3. Focus on what you can control
One of the most positive things you can do when faced with worry or anxiety is to remember what you can affect and what you can’t. Far too many people spend time feeling bad about things they simply can’t change. In Achor’s book, The Happiness Advantage, he outlines an exercise he calls the Island Experiment. He suggests you write out a list of stresses and put them into two circles, “islands.” One island holds the things you can control. The other is for the things you can’t. Ignore that second island and choose a single concrete action to take in the first. This will begin to solve the stress and move you toward your goal.
4. Create a network of support
Knowing that you have somebody to turn to can help a lot. “It’s important to have that outlet so you know you can freak the heck out if you need to,” says Menkes. You may not use this option, but it can be comforting to know it’s there. Build supportive relationships when you’re not stressed. Menkes encourages you to “put in the effort and build the emotional deposit” so you can cash it in when and if required. The company you keep also makes a difference. “Surround yourself with people who do not complain or ruminate upon things they can’t change,” says Achor.
5. Get some stress-handling experience
According to Menkes, the best way to learn to handle stress is through practice. “If the body is not used to stress and you experience it, you’ll panic and it becomes a vicious cycle that needs to be broken,” says Menkes. He often sees this in younger people: “They have more intense reactivity than older people. It’s not only a function of hormones but it’s a function of experience.” Don’t wait for a dire situation to try out these techniques. “Think about ways you can put yourself in non-game-changing, but pressured, situations.
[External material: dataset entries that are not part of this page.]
-- ==== Sys2Proof/WellFormed.lean ====
section
/-! DEFINITION. Which terms of `Instr` are instructions of the machine: every literal lies in 0 to
32767 (R53, R55). A register number is 0 to 7 by its type. -/

namespace Sys2Proof

/-- A source operand a word can encode (R53, R55): a literal has bit 15 clear. -/
def Operand.wf : Operand → Bool
  | .lit v => decide (v.toNat ≤ Config.maxLiteral)
  | .reg _ => true

/-- An instruction that some words encode: each of its source operands is well-formed (R52, R58). -/
def Instr.wf (i : Instr) : Bool := i.sources.all Operand.wf

end Sys2Proof
end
Pressure and fear are good because it means you are stretching,” says Menkes. For example, if public speaking is nerve-wracking for you, he suggests you sign up for Toastmasters and try out your skills in a contained setting. Set up experiments in which you feel stress, but can manage it.
Principles to Remember
Do:
  • Think of stress as an indicator that you care about something, rather than a cause for panic
  • Focus on the task, rather than the emotion
  • Build relationships so that you have people to turn to in times of stress
Don’t:
  • Assume your stress is going to last forever
  • Worry about things that are out of your control
  • Spend time with people who are negative
Case study #1: Focus on what matters most
Eric Loucks, an assistant professor at Brown University’s Department of Community Health, was awake at 2:00 am worried about how he was spending his time. Like most academics in his field, his job has two primary functions: research and teaching. To fund his research — and his salary — he has to secure grants. The pressure to win grants is particularly high, especially since only 8% of applicants for federal medical research monies receive funding.
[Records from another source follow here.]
-- ==== Sys2Proof/Certificates/Slice0/Obligations.lean ====
section
/-! DEFINITION. The statements for the provers, from the numbered rules of the spec. The helper
predicates first: what a frame says is written once, in terms of the ports. -/

namespace Sys2Proof.Machine

/-- Every register reads as before (through `Get`). -/
def SameRegs (s t : State) : Prop := ∀ r : Reg, t.getReg r = s.getReg r

/-- Every address reads as before (through `MemRead`), the failing ones included. -/
def SameMem (s t : State) : Prop := ∀ addr : Word, t.memRead addr = s.memRead addr

/-- Both byte streams are as before. -/
def SameStreams (s t : State) : Prop := t.input = s.input ∧ t.output = s.output

/-- The frame of an instruction of `len` words that writes only its result register `a`: every other
register, all memory, the stack, the streams and the run status as before, `pc` at the default. -/
def OnlyResultWritten (a : Reg) (len : Nat) (s t : State) : Prop :=
  (∀ r : Reg, r ≠ a → t.getReg r = s.getReg r) ∧ SameMem s t ∧ t.stk = s.stk ∧ SameStreams s t ∧
    t.run = s.run ∧ t.pc = s.pc + BitVec.ofNat 16 len

/-- The operand count per opcode, as R56 lists it. -/
def operandCounts : List Nat := [0, 2, 1, 1, 3, 3, 1, 2, 2, 3, 3, 3, 3, 3, 2, 2, 2, 1, 0, 1, 1, 0]

/-- The opcodes whose operand `a` is a result position, as R54 lists them (numbers from R56): `set`,
`pop`, `eq`, `gt`, `add`, `mult`, `mod`, `and`, `or`, `not`, `rmem`, `in`. -/
def resultOpcodes : List Nat := [1, 3, 4, 5, 9, 10, 11, 12, 13, 14, 15, 20]

/-- The five instructions that can replace the default `pc` (R18, R69). -/
def isTransfer : Instr → Bool
  | .jmp _ | .jt _ _ | .jf _ _ | .call _ | .ret => true
  | .hlt | .set _ _ | .push _ | .pop _ | .eq _ _ _ | .gt _ _ _ | .add _ _ _ | .mult _ _ _
  | .mod _ _ _ | .and _ _ _ | .or _ _ _ | .not _ _ | .rmem _ _ | .wmem _ _ | .out _ | .inp _
  | .nop => false

/-- The transfer completes with `pc` at the target, still running, and the step after it faults with
`AddressOutOfRange` and the target as `info` (R83). -/
def TransfersThenFaults (i : Instr) (s : State) (target : Word) : Prop :=
  ∃ t, exec i s = .next t ∧ t.pc = target ∧ t.run = .running ∧
    step t = .next { t with run := .faulted .addressOutOfRange target }

/-- The fault record agrees with its kind (the `info` column of R104's table, R106). -/
def FaultRecordInv (s : State) : Prop :=
  match s.run with
  | .running | .halted => True
  | .faulted .unknownOpcode info => 22 ≤ info.toNat
  | .faulted .truncatedOperand info => info.toNat = 32768
  | .faulted .nonRegisterResult info => info.toNat ≤ 32767
  | .faulted .invalidOperand info => 32776 ≤ info.toNat
  | .faulted .addressOutOfRange info => 32768 ≤ info.toNat
  | .faulted .stackUnderflow info => info.toNat = 0
  | .faulted .divideByZero info => info.toNat = 0

end Sys2Proof.Machine

open Sys2Proof Sys2Proof.Machine

/-! ### Encoding -/

/-- Decoding the words of a well-formed instruction gives it back, whatever words follow, with every
operand at every value the encoding admits (R52, R53, R56, R60). -/
def Obligations.DecodeEncodeRoundTrip : Prop :=
  ∀ (i : Instr) (rest : List Word), i.wf = true → decodeWords (encode i ++ rest) = .ok (i, rest)

/-- The words an instruction was decoded from are its encoding: no word stands for an instruction in
two ways, and there are no don't-care bits (R58). -/
def Obligations.DecodedWordsAreTheEncoding : Prop :=
  ∀ (ws rest : List Word) (i : Instr), decodeWords ws = .ok (i, rest) →
    i.wf = true ∧ ws = encode i ++ rest

/-- A stream made of the encodings of well-formed instructions decodes to exactly those instructions,
in order (R59, R61). -/
def Obligations.DecodeStreamOfProgram : Prop :=
  ∀ p : List Instr, (∀ i ∈ p, i.wf = true) → decodeStream (p.flatMap encode) = .ok p

/-- The three classes of an operand word by its value (R53's table), read off the decoding of a source
position; an out-of-domain word is refused in a result position too. The equivalent bit test is what
R53 itself marks as derived from the value ranges. -/
def Obligations.OperandWordClasses : Prop :=
  ∀ w : Word,
    (w.toNat ≤ 32767 → sourceOperand w = .ok (.lit w)) ∧
    (∀ n : Reg, w.toNat = 32768 + n.val → sourceOperand w = .ok (.reg n)) ∧
    (32776 ≤ w.toNat → sourceOperand w = .error (.invalidOperand w) ∧
      resultOperand w = .error (.invalidOperand w)) ∧
    ((∃ o, sourceOperand w = .ok (.lit o)) ↔ w.getLsbD 15 = false) ∧
    ((∃ n, sourceOperand w = .ok (.reg n)) ↔
      w.getLsbD 15 = true ∧ ∀ k, 3 ≤ k → k ≤ 14 → w.getLsbD k = false) ∧
    (sourceOperand w = .error (.invalidOperand w) ↔
      w.getLsbD 15 = true ∧ ∃ k, 3 ≤ k ∧ k ≤ 14 ∧ w.getLsbD k = true) ∧
    (∀ n : Reg, sourceOperand w = .ok (.reg n) → n.val = (w.extractLsb' 0 3).toNat)

/-- The result positions are the first operand of the twelve instructions of R54's list: a literal
there is `NonRegisterResult`, an out-of-domain word `InvalidOperand`, a register reference names the
register written; no other position and no other opcode raises `NonRegisterResult`. -/
def Obligations.ResultOperandIsARegister : Prop :=
  (∀ (op a b c : Word) (rest : List Word), op.toNat ∈ resultOpcodes →
    (a.toNat ≤ 32767 →
      decodeWords (op :: a :: b :: c :: rest) = .error (.nonRegisterResult a)) ∧
    (32776 ≤ a.toNat →
      decodeWords (op :: a :: b :: c :: rest) = .error (.invalidOperand a)) ∧
    (∀ i left, decodeWords (op :: a :: b :: c :: rest) = .ok (i, left) →
      ∃ n : Reg, i.dest = some n ∧ a.toNat = 32768 + n.val) ∧
    (∀ w : Word, 32768 ≤ a.toNat → decodeWords (op :: a :: rest) ≠ .error (.nonRegisterResult w))) ∧
  (∀ (op w : Word) (ws : List Word), op.toNat ∉ resultOpcodes →
    decodeWords (op :: ws) ≠ .error (.nonRegisterResult w))

/-- Known words decode to the instruction they stand for: one of each format and family, from R52,
R56 and R64 (sanity). -/
def Obligations.KnownWordsDecode : Prop :=
  decodeWords [9, 32768, 5, 6, 19, 65, 0] = .ok (.add 0 (.lit 5) (.lit 6), [19, 65, 0]) ∧
  decodeWords [19, 65, 0] = .ok (.out (.lit 65), [0]) ∧
  decodeWords [0] = .ok (.hlt, []) ∧
  decodeWords [20, 32768] = .ok (.inp 0, []) ∧
  decodeWords [1, 32769, 1234] = .ok (.set 1 (.lit 1234), []) ∧
  decodeWords [5, 32770, 32771, 32775] = .ok (.gt 2 (.reg 3) (.reg 7), []) ∧
  decodeWords [7, 32769, 6] = .ok (.jt (.reg 1) (.lit 6), []) ∧
  decodeWords [16, 100, 32768] = .ok (.wmem (.lit 100) (.reg 0), [])

/-- An instruction's encoding starts with its opcode word, whose operand count in R56's list is one
less than the number of words, and that number is the instruction's length (R56, R59). -/
def Obligations.LengthFollowsOperandCount : Prop :=
  ∀ i : Instr, ∃ op ws, encode i = op :: ws ∧ operandCounts[op.toNat]? = some ws.length ∧
    i.length = 1 + ws.length

/-! ### Fetch, decode faults and their order -/

/-- When the words at `pc` decode to an instruction, the step is `exec` of it (R65, R66). That the
decoder is given a window of up to four words from `pc` upward, and not exactly the instruction's own,
is the model's form of the fetch (DEDUCED from R42, log 7); the second clause says what the window
holds. -/
def Obligations.StepRunsDecodedInstruction : Prop :=
  (∀ (s : State) (i : Instr) (rest : List Word), s.run = .running →
    decodeWords (Memory.window s.mem 4 s.pc.toNat) = .ok (i, rest) → step s = exec i s) ∧
  (∀ (m : Memory) (p k : Nat), k < 4 → (Memory.window m 4 p)[k]? = Memory.read m (p + k))

/-- A running machine whose memory holds, from `pc` upward, the words of a well-formed instruction
executes that instruction (R65, R66, R48). -/
def Obligations.StoredEncodingExecutes : Prop :=
  ∀ (s : State) (i : Instr), s.run = .running → i.wf = true →
    (∀ (k : Nat) (w : Word), (encode i)[k]? = some w → Memory.read s.mem (s.pc.toNat + k) = some w) →
    step s = exec i s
On this particular night, Eric had two grant deadlines fast approaching and was feeling anxious about how little attention he was giving to his students and colleagues. He had been working hard toward the deadlines, which left little time or energy for mentoring students, collaborating with colleagues, or any of the other duties that make up the other half of his job.
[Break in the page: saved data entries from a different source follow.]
theorem decodeR_word (mk : Reg → Instr) (a : Reg) (rest : List Word) :
    decodeR mk (Reg.word a :: rest) = .ok (mk a, rest) := by
  rw [decodeR, resultOperand_word]
  rfl

theorem decodeRS_word {mk : Reg → Operand → Instr} (a : Reg) {b : Operand} (hb : b.wf = true)
    (rest : List Word) :
    decodeRS mk (Reg.word a :: b.word :: rest) = .ok (mk a b, rest) := by
  rw [decodeRS_cons (resultOperand_word a), decodeS_word hb]

theorem decodeSS_word {mk : Operand → Operand → Instr} {a b : Operand} (ha : a.wf = true)
    (hb : b.wf = true) (rest : List Word) :
    decodeSS mk (a.word :: b.word :: rest) = .ok (mk a b, rest) := by
  rw [decodeSS_cons (sourceOperand_word ha), decodeS_word hb]

theorem decodeRSS_word {mk : Reg → Operand → Operand → Instr} (a : Reg) {b c : Operand}
    (hb : b.wf = true) (hc : c.wf = true) (rest : List Word) :
    decodeRSS mk (Reg.word a :: b.word :: c.word :: rest) = .ok (mk a b c, rest) := by
  rw [decodeRSS_cons (resultOperand_word a), decodeSS_word hb hc]

/-- The encoding of a well-formed instruction decodes to it, whatever follows (R58, R60). -/
theorem decodeWords_encode {i : Instr} (h : i.wf = true) (rest : List Word) :
    decodeWords (encode i ++ rest) = .ok (i, rest) := by
  simp only [Instr.wf, List.all_eq_true] at h
  cases i with
  | hlt | ret | nop => rfl
  | push a | jmp a | call a | out a => exact decodeS_word (h a (by simp [Instr.sources])) rest
  | pop a | inp a => exact decodeR_word _ a rest
  | set a b | not a b | rmem a b => exact decodeRS_word a (h b (by simp [Instr.sources])) rest
  | jt a b | jf a b | wmem a b =>
    exact decodeSS_word (h a (by simp [Instr.sources])) (h b (by simp [Instr.sources])) rest
  | eq a b c | gt a b c | add a b c | mult a b c | mod a b c | and a b c | or a b c =>
    exact decodeRSS_word a (h b (by simp [Instr.sources])) (h c (by simp [Instr.sources])) rest

/-- One round of a stream reads the encoding it starts with (R59). -/
theorem decodeRounds_encode_append {i : Instr} (h : i.wf = true) (n : Nat) (ws : List Word) :
    decodeRounds (n + 1) (encode i ++ ws) = (decodeRounds n ws).map (i :: ·) := by
  have hlen : 0 < (encode i).length := by
    obtain ⟨henc, hpos, -⟩ := encodeLength i
    omega
  obtain ⟨op, vs, henc⟩ := List.exists_cons_of_length_pos hlen
  have hd : decodeOp op (vs ++ ws) = .ok (i, ws) := by
    have hd := decodeWords_encode h ws
    rwa [henc] at hd
  rw [henc, List.cons_append, decodeRounds, hd]
  change (decodeRounds n ws >>= fun is => .ok (i :: is)) = _
  cases decodeRounds n ws <;> rfl

/-- Enough rounds read a whole program back (R61). -/
theorem decodeRounds_flatMap_encode {p : List Instr} (h : ∀ i ∈ p, i.wf = true) {n : Nat}
    (hn : (p.flatMap encode).length ≤ n) : decodeRounds n (p.flatMap encode) = .ok p := by
  induction p generalizing n with
  | nil => rw [List.flatMap_nil, decodeRounds]
  | cons i p ih =>
    obtain ⟨henc, hpos, -⟩ := encodeLength i
    rw [List.flatMap_cons, List.length_append] at hn
    obtain ⟨m, rfl⟩ := Nat.exists_eq_add_of_lt (show 0 < n by omega)
    rw [List.flatMap_cons, Nat.zero_add, decodeRounds_encode_append (h i List.mem_cons_self),
      ih (fun j hj => h j (List.mem_cons_of_mem i hj)) (by omega)]
    rfl

/-- The encoding of a result opcode has the destination register as its word 1 (R54). -/
theorem dest_of_encode {i : Instr} {op a : Word} {ws left : List Word}
    (h : op :: a :: ws = encode i ++ left) (hop : op.toNat ∈ Machine.resultOpcodes) :
    ∃ n, i.dest = some n ∧ a = Reg.word n := by
  cases i with
  | hlt | push | jmp | jt | jf | wmem | call | ret | out | nop =>
    obtain ⟨rfl, -⟩ := List.cons.inj h
    exact absurd hop (by decide)
  | set n | pop n | eq n | gt n | add n | mult n | mod n | and n | or n | not n | rmem n | inp n =>
    exact ⟨n, rfl, (List.cons.inj (List.cons.inj h).2).1⟩

/-! ### The classes of an operand word (R53) -/

theorem resultOperand_of_outOfDomain {w : Word} (h : 32776 ≤ w.toNat) :
    resultOperand w = .error (.invalidOperand w) := by
  rw [resultOperand, classify_outOfDomain h]

theorem sourceOperand_eq_lit_iff (w : Word) :
    (∃ o, sourceOperand w = .ok (.lit o)) ↔ w.toNat ≤ 32767 := by
  rcases classify_cases w with ⟨h, hc⟩ | ⟨n, h, hc⟩ | ⟨h, hc⟩
  all_goals
    simp only [sourceOperand, hc, Except.ok.injEq, Operand.lit.injEq, exists_eq', reduceCtorEq,
      exists_false, true_iff, false_iff]
    omega

theorem sourceOperand_eq_reg_iff (w : Word) (n : Reg) :
    sourceOperand w = .ok (.reg n) ↔ w.toNat = 32768 + n.val := by
  rcases classify_cases w with ⟨h, hc⟩ | ⟨m, h, hc⟩ | ⟨h, hc⟩
  all_goals
    simp only [sourceOperand, hc, Except.ok.injEq, Operand.reg.injEq, Fin.ext_iff, reduceCtorEq,
      false_iff]
    omega

theorem sourceOperand_eq_invalid_iff (w : Word) :
    sourceOperand w = .error (.invalidOperand w) ↔ 32776 ≤ w.toNat := by
  rcases classify_cases w with ⟨h, hc⟩ | ⟨n, h, hc⟩ | ⟨h, hc⟩
  all_goals
    simp only [sourceOperand, hc, reduceCtorEq, true_iff, false_iff]
    omega

theorem bit15_iff (w : Word) : w.getLsbD 15 = true ↔ 32768 ≤ w.toNat := by
  have h := w.msb_eq_decide
  rw [BitVec.msb_eq_getLsbD_last] at h
  rw [h, decide_eq_true_iff]

/-- Bits 14 to 3 of a word as a number (R53's bit test). -/
theorem bits3to14_eq_zero_iff (w : Word) :
    (∀ k, 3 ≤ k → k ≤ 14 → w.getLsbD k = false) ↔ w.toNat / 8 % 4096 = 0 := by
  have hval : (w.extractLsb' 3 12).toNat = w.toNat / 8 % 4096 := by
    rw [BitVec.extractLsb'_toNat, Nat.shiftRight_eq_div_pow]
  rw [← hval]
  constructor
  · intro h
    refine congrArg BitVec.toNat (BitVec.eq_of_getLsbD_eq (y := 0#12) fun i hi => ?_)
    rw [BitVec.getLsbD_extractLsb', h (3 + i) (by omega) (by omega), Bool.and_false,
      BitVec.getLsbD_zero]
  · intro h k h3 h14
    have h0 : w.extractLsb' 3 12 = 0#12 := BitVec.eq_of_toNat_eq h
    have hk := BitVec.getLsbD_extractLsb' 3 12 w (k - 3)
    rw [h0, BitVec.getLsbD_zero, Nat.add_sub_cancel' h3] at hk
    simpa [show k - 3 < 12 by omega] using hk.symm

theorem bits3to14_ne_zero_iff (w : Word) :
    (∃ k, 3 ≤ k ∧ k ≤ 14 ∧ w.getLsbD k = true) ↔ w.toNat / 8 % 4096 ≠ 0 := by
  rw [ne_eq, ← bits3to14_eq_zero_iff]
  simp

/-! ### The words in memory (R60, R66) -/

namespace Machine

/-- The window after an opcode word at `p` holds all `n` operand words that lie in memory (R66). -/
theorem Memory.le_window_length {m : Memory} {p n : Nat} (hn : n ≤ 3) (h : p + n < 32768) :
    n ≤ (Memory.window m 3 (p + 1)).length := by
  rw [Memory.window_length]
  omega

/-- A window starts with the words that memory holds from its address on (R66). -/
theorem Memory.window_of_words {m : Memory} {ws : List Word} (n : Nat) {p : Nat}
    (h : ∀ (k : Nat) (w : Word), ws[k]? = some w → Memory.read m (p + k) = some w) :
    Memory.window m (ws.length + n) p = ws ++ Memory.window m n (p + ws.length) := by
  induction ws generalizing p with
  | nil => simp
  | cons w ws ih =>
    have htail (k : Nat) (v : Word) (hv : ws[k]? = some v) :
        Memory.read m (p + 1 + k) = some v := by
      rw [Nat.add_assoc, Nat.add_comm 1 k]
      exact h (k + 1) v hv
    have hw : Memory.read m p = some w := h 0 w rfl
    rw [List.length_cons, Nat.add_right_comm, Memory.window_of_read hw, ih htail,
      List.cons_append, Nat.add_assoc, Nat.add_comm 1]

/-- A running machine takes the fault that its operand words raise (R60, R65, R113). -/
theorem step_of_decode_error {s : State} (hr : s.run = .running) {op : Word} {e : DecodeError}
    (hop : s.memRead s.pc = some op)
    (h : decodeOp op (Memory.window s.mem 3 (s.pc.toNat + 1)) = .error e) :
    step s = .next { s with run := .faulted (decodeFault s.pc e).1 (decodeFault s.pc e).2 } := by
  refine step_of_decodeFault hr ?_
  rw [Memory.decodeAt, Memory.window_of_read hop, decodeWords, h]

end Machine

end Sys2Proof
end

section
/-! SUPPORT. The obligations of the encoding family, each from the laws of the formats, of the decoder
on encodings, of the operand word classes and of the step. -/

namespace Sys2Proof.Machine

/-! ### Decode and encode -/

/-- Settles O1, by the format of each instruction's encoding. -/
theorem decodeEncodeRoundTrip : Obligations.DecodeEncodeRoundTrip :=
  fun _ rest h => decodeWords_encode h rest

/-- Settles O2: the opcode word selects the format, and each operand word is that of the operand
read from it. -/
theorem decodedWordsAreTheEncoding : Obligations.DecodedWordsAreTheEncoding :=
  fun _ _ _ h => decodeWords_ok h

/-- Settles O3, by induction on the program: a round for each instruction, and rounds enough. -/
theorem decodeStreamOfProgram : Obligations.DecodeStreamOfProgram :=
  fun _ h => decodeRounds_flatMap_encode h le_rfl

/-- Settles O6: each sequence starts with the encoding of its instruction. -/
theorem knownWordsDecode : Obligations.KnownWordsDecode :=
  ⟨decodeWords_encode (i := .add 0 (.lit 5) (.lit 6)) rfl _,
    decodeWords_encode (i := .out (.lit 65)) rfl _,
    decodeWords_encode (i := .hlt) rfl _,
    decodeWords_encode (i := .inp 0) rfl _,
    decodeWords_encode (i := .set 1 (.lit 1234)) rfl _,
    decodeWords_encode (i := .gt 2 (.reg 3) (.reg 7)) rfl _,
    decodeWords_encode (i := .jt (.reg 1) (.lit 6)) rfl _,
    decodeWords_encode (i := .wmem (.lit 100) (.reg 0)) rfl _⟩

/-- Settles O7: the opcode word of each encoding, looked up in R56's list. -/
theorem lengthFollowsOperandCount : Obligations.LengthFollowsOperandCount := by
  intro i
  cases i <;> exact ⟨_, _, rfl, rfl, rfl⟩

/-! ### Operand words -/

/-- Settles O4: each class and its bit test are the same range of values. -/
theorem operandWordClasses : Obligations.OperandWordClasses := by
  intro w
  have hlt := w.isLt
  have h15 : w.getLsbD 15 = false ↔ w.toNat ≤ 32767 := by
    rw [← Bool.not_eq_true, bit15_iff]
    omega
  refine ⟨sourceOperand_of_le, fun n => (sourceOperand_eq_reg_iff w n).mpr,
    fun h => ⟨(sourceOperand_eq_invalid_iff w).mpr h, resultOperand_of_outOfDomain h⟩,
    (sourceOperand_eq_lit_iff w).trans h15.symm, ?_, ?_, fun n h => ?_⟩
  · simp only [sourceOperand_eq_reg_iff]
    rw [bit15_iff, bits3to14_eq_zero_iff]
    refine ⟨fun ⟨n, hn⟩ => by omega, fun h => ⟨⟨w.toNat - 32768, by omega⟩, ?_⟩⟩
    dsimp only
    omega
  · rw [sourceOperand_eq_invalid_iff, bit15_iff, bits3to14_ne_zero_iff]
    omega
  · have hn := n.isLt
    rw [sourceOperand_eq_reg_iff] at h
    rw [BitVec.extractLsb'_toNat, Nat.shiftRight_zero]
    omega

/-- Settles O5: a result opcode's format reads word 1 as a register first, and no other read raises
`NonRegisterResult`. -/
theorem resultOperandIsARegister : Obligations.ResultOperandIsARegister := by
  refine ⟨fun op a b c rest hop => ?_, fun op w ws hop => ?_⟩
  · obtain ⟨f, hf, hres⟩ := opcodeFormat_of_mem hop
    have hlen : f.count ≤ (a :: b :: c :: rest).length :=
      f.count_le.trans (Nat.le_add_left 3 rest.length)
    refine ⟨fun ha => ?_, fun ha => ?_, fun i left h => ?_, fun w ha => ?_⟩
    · rw [decodeWords, decodeOp_of_opcodeFormat hf]
      exact Format.decode_literal_result hres hlen rfl ha
    · rw [decodeWords, decodeOp_of_opcodeFormat hf]
      exact Format.decode_outOfDomain (f.count_pos hres) hlen rfl ha nofun
    · obtain ⟨n, hdest, rfl⟩ := dest_of_encode (decodeWords_ok h).2 hop
      exact ⟨n, hdest, n.word_toNat⟩
    · rw [decodeWords, decodeOp_of_opcodeFormat hf]
      refine Format.decode_ne_nonRegisterResult (fun _ v hv => ?_) w
      obtain rfl := Option.some.inj hv
      exact ha
  · rw [decodeWords]
    rcases Nat.lt_or_ge op.toNat 22 with hlt | hge
    · have hf := List.getElem?_eq_getElem (l := opcodeFormats) hlt
      rw [decodeOp_of_opcodeFormat hf]
      exact Format.decode_ne_nonRegisterResult
        (fun hres => absurd ((mem_resultOpcodes_iff hf).mpr hres) hop) w
    · rw [decodeOp_unknown hge]
      exact nofun

/-! ### The step -/

/-- Settles O9: the window at `pc` starts with the encoding, and decoding takes no more than that. -/
theorem storedEncodingExecutes : Obligations.StoredEncodingExecutes := by
  intro s i hr hwf h
  obtain ⟨henc, -, hle⟩ := encodeLength i
  obtain ⟨n, hn⟩ := Nat.exists_eq_add_of_le (henc.trans_le hle)
  refine step_of_decodeWords hr (rest := Memory.window s.mem n (s.pc.toNat + (encode i).length)) ?_
  rw [hn, Memory.window_of_words n h, decodeWords_encode hwf]

/-- Settles O13: the format of the opcode refuses word `k` of the window after `pc`. -/
theorem operandChecksInOrder : Obligations.OperandChecksInOrder := by
  intro s op w n k hr hop hcount hmem hk1 hkn hpre hw
  obtain ⟨f, hf, rfl⟩ := opcodeFormat_of_count hcount
  have hle := f.count_le
  have hlen := Memory.le_window_length (m := s.mem) hle hmem
  have hread (j : Nat) (hj : j < 3) : (Memory.window s.mem 3 (s.pc.toNat + 1))[j]? =
      Memory.read s.mem (s.pc.toNat + (j + 1)) := by
    rw [Memory.window_getElem? s.mem _ hj, Nat.add_right_comm, Nat.add_assoc]
  obtain ⟨k, rfl⟩ := Nat.exists_eq_add_of_le' hk1
  have hget := (hread k (by omega)).trans hw
  refine ⟨fun hbad => step_of_decode_error hr hop (e := .invalidOperand w) ?_,
    fun hlit h1 hres => step_of_decode_error hr hop (e := .nonRegisterResult w) ?_⟩
  · rw [decodeOp_of_opcodeFormat hf]
    refine Format.decode_outOfDomain (k := k) (by omega) hlen hget hbad fun j v hj hv => ?_
    rw [hread j (by omega)] at hv
    obtain ⟨hdom, hrole⟩ := hpre (j + 1) v (by omega) (by omega) hv
    exact ⟨hdom, fun h0 hres => hrole (by omega) ((mem_resultOpcodes_iff hf).mpr hres)⟩
  · obtain rfl : k = 0 := by omega
    rw [decodeOp_of_opcodeFormat hf]
    exact Format.decode_literal_result ((mem_resultOpcodes_iff hf).mp hres) hlen hget hlit

end Sys2Proof.Machine
end

section
/-! SUPPORT. Laws the execution-cycle family rests on: `exec` always answers a next state, an effect
records no fault, a transfer to 32768 or more, and supplied input under an effect. -/

namespace Sys2Proof.Machine

/-! ### The next state (R65, R113) -/

/-- Execution completes, faults or waits, and each is a next state (R113; log 17). -/
theorem exec_answers_next (i : Instr) (s : State) : ∃ t, exec i s = .next t := by
  rcases exec_cases i s with ⟨m, sig, -, h⟩ | ⟨kind, info, -, h⟩ | ⟨-, -, h⟩
  all_goals exact ⟨_, h⟩

/-- An instruction that completes on a running machine records no fault: its signal leaves the run
status or halts (R68, R73). -/
theorem Effect.run_ne_faulted {s m : State} {i : Instr} {sig : Signal} (h : Effect s i m sig)
    (hr : s.run = .running) (kind : Fault) (info : Word) :
    (m.apply sig).run ≠ .faulted kind info := by
  rw [State.apply_run, h.run_eq, hr]
  split <;> exact nofun

/-! ### A transfer to an address outside memory (R83) -/

theorem isNonZero_of_ne {v : Word} (h : v.toNat ≠ 0) : isNonZero v = true :=
  bne_iff_ne.mpr fun hv => h (congrArg BitVec.toNat hv)

theorem isNonZero_of_zero {v : Word} (h : v.toNat = 0) : isNonZero v = false :=
  bne_eq_false_iff_eq.mpr (BitVec.eq_of_toNat_eq h)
Lying in bed, he started thinking about everything he was unable to do and the people he felt he was letting down. “I simply don’t have enough time in the day to do what would be ideal,” he says. But he recognized that sitting up at 2:00am was not a good use of his time. One way that Eric handles stress is to practice meditation. That night, he used an approach described by Thich Nhat Hanh, a Buddhist Zen master. First, Eric named the emotion. He recognized that the stress was a result of feeling that he wasn’t supporting his students and fellow professors. He then gave it his attention. “The hardest thing to do is sit with the feeling for more than ten seconds,” he says. But by holding his focus on it he was able to see that in dedicating time to the grants, he was also supporting others: his students, collaborators, and family. “I am trying to discover novel things that influence our health to help society,” he says. While it was hard to feel the stress, it helped him see what matters most.
Then he was able to take a step back and look at the stress and ask himself, What is the next best step? “All I can do is prioritize the most important thing at the moment,” he says. He told himself that he would focus on the grants, since the deadlines were looming. He would get back to his students and colleagues when he was finished, which was in just two days. For Eric, the stress was a surface feeling and a deeper more fundamental issue was underneath: feeling he was letting people down. When he was able to get to that issue, he felt more equipped to solve it.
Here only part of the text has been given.